Lines that contain "length" are to be copied from the material, every one of them.
● ● ●
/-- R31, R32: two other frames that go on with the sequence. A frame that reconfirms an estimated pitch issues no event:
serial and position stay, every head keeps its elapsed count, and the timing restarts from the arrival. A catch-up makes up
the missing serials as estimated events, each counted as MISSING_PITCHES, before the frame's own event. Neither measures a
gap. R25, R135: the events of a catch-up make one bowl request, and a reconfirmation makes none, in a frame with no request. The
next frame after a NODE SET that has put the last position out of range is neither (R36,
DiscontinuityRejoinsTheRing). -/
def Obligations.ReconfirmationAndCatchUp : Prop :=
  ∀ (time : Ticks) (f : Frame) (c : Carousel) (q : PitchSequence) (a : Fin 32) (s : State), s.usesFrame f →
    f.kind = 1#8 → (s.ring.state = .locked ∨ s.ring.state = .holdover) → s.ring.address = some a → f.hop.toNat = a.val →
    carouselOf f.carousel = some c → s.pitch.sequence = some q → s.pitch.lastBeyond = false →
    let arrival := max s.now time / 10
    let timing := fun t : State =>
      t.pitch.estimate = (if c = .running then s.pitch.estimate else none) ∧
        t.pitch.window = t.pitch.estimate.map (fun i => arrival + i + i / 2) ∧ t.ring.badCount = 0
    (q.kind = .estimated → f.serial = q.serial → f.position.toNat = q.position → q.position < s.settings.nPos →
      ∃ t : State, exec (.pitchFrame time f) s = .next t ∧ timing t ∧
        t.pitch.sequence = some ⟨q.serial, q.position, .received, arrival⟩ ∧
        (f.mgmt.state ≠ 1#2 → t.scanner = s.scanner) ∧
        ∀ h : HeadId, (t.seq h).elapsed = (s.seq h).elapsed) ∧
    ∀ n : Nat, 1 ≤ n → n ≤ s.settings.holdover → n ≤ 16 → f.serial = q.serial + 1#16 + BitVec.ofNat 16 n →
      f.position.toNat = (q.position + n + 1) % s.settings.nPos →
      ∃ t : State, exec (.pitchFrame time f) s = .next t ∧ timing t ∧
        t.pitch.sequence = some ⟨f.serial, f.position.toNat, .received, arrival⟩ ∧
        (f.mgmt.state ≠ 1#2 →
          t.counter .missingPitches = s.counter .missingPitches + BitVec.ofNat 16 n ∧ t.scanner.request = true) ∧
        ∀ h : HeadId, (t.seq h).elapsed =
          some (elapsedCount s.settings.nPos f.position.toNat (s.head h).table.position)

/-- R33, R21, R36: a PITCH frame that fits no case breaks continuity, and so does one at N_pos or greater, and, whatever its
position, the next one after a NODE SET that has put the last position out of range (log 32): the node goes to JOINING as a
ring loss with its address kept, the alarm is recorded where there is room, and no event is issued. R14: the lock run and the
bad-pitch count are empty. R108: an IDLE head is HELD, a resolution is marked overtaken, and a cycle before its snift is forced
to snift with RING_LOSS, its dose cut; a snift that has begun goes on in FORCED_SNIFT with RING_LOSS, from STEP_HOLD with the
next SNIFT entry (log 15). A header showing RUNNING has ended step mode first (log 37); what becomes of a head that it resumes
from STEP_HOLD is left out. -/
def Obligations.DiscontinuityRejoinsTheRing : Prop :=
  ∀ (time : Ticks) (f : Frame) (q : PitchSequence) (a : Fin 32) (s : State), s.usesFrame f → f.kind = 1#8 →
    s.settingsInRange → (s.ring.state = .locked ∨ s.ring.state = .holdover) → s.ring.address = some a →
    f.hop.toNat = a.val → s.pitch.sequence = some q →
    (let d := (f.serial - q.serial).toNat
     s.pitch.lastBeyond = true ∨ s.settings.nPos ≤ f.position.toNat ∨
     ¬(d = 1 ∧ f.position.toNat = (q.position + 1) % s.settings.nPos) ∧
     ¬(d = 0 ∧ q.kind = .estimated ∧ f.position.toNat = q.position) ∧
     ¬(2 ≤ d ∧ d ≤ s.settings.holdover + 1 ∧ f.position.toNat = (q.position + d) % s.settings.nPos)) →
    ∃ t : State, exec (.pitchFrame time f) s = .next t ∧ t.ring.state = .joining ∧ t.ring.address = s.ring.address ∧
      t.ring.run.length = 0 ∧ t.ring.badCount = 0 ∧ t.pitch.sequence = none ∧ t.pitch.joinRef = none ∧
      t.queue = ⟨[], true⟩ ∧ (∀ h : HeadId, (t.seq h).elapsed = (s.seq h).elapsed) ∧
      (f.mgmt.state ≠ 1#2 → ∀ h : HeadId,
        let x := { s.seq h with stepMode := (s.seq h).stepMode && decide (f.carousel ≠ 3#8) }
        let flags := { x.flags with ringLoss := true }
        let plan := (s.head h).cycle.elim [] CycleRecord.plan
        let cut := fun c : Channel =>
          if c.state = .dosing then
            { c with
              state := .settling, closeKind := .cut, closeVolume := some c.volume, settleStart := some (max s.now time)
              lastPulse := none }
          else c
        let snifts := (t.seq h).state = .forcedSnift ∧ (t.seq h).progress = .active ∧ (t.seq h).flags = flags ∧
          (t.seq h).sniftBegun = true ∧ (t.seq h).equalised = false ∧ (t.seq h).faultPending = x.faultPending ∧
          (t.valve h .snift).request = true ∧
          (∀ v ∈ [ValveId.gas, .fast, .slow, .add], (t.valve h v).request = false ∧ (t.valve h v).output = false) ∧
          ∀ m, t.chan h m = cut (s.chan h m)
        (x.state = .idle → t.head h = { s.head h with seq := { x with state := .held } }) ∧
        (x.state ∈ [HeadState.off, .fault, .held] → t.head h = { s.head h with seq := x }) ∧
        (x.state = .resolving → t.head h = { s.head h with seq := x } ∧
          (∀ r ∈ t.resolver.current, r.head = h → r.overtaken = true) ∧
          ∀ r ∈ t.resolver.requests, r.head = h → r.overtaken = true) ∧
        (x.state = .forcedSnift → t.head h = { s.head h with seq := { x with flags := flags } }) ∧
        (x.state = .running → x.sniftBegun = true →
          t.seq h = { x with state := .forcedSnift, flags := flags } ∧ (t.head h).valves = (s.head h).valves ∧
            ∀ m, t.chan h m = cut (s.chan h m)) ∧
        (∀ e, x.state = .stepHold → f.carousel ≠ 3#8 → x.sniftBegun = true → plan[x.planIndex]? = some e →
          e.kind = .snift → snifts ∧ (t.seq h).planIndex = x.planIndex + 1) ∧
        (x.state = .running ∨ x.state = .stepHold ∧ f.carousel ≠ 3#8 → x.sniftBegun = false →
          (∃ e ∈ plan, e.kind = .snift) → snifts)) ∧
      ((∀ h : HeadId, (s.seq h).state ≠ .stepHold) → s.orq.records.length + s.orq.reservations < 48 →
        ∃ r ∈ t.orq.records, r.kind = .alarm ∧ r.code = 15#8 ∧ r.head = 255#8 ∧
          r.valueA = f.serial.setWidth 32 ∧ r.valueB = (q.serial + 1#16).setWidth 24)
● ● ●
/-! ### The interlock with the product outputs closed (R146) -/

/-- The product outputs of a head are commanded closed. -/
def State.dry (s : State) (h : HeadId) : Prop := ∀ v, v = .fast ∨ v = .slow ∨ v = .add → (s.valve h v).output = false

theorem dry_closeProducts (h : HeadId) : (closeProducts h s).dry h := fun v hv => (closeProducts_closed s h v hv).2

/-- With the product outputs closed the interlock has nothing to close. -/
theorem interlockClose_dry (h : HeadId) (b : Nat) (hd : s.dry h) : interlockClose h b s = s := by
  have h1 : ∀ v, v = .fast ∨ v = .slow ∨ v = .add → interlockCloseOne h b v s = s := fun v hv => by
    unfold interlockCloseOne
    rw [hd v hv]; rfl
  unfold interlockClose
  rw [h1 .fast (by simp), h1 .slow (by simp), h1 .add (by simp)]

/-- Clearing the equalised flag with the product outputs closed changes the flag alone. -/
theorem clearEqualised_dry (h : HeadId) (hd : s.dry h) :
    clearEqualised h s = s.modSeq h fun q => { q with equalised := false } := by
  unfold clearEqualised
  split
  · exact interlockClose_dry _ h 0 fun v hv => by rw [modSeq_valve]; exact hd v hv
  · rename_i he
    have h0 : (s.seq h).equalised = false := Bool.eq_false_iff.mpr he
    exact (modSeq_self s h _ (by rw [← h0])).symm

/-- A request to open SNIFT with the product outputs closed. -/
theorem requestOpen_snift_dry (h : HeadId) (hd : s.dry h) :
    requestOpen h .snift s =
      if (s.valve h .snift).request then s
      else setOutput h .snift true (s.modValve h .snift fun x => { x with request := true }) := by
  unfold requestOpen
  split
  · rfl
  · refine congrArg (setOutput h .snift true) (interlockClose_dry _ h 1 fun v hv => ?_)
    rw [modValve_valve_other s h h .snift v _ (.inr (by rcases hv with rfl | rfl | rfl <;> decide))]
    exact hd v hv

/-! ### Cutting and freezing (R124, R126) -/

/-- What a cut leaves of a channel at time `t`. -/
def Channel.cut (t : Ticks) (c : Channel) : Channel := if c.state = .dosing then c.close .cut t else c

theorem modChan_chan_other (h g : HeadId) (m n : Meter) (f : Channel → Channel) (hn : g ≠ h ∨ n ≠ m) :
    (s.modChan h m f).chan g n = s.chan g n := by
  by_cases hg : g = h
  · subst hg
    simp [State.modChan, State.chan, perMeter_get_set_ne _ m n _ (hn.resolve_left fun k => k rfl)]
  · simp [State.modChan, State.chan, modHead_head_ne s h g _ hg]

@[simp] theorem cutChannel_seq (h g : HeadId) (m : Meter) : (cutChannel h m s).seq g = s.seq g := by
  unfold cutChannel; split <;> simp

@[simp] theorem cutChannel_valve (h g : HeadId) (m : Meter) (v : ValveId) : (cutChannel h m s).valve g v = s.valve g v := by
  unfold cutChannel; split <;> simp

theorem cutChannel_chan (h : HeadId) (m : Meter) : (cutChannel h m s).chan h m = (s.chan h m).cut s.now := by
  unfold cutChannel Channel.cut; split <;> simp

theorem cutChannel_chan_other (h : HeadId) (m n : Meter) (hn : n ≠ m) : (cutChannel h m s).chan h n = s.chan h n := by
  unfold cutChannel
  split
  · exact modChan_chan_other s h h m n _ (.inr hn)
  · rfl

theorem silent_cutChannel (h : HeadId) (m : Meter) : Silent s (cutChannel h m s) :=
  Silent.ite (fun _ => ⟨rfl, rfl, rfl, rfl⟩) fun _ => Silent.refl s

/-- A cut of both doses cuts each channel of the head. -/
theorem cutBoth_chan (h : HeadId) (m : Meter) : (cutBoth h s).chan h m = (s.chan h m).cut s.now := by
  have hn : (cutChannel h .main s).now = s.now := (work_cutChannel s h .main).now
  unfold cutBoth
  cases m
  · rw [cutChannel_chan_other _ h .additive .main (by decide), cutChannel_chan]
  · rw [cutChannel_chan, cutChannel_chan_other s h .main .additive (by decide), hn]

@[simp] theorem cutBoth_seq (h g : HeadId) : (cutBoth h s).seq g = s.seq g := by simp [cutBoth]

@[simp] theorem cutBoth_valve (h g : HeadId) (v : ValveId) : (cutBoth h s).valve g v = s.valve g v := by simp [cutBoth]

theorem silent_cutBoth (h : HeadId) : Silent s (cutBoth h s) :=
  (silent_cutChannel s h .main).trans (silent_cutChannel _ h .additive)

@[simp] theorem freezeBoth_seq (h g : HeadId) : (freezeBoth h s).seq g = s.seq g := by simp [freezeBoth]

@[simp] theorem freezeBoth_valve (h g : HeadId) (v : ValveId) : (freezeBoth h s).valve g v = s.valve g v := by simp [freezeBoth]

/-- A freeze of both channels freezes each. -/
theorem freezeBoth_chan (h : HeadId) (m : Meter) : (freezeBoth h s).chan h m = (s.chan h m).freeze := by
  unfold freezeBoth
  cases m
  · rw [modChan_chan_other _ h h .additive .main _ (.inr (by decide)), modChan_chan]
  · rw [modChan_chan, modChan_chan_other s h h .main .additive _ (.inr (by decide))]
● ● ●
(COMPLETED EXERCISE)
      t.ring.run.length = 0 ∧ t.ring.badCount = 0 ∧ t.pitch.sequence = none ∧ t.pitch.joinRef = none ∧
      ((∀ h : HeadId, (s.seq h).state ≠ .stepHold) → s.orq.records.length + s.orq.reservations < 48 →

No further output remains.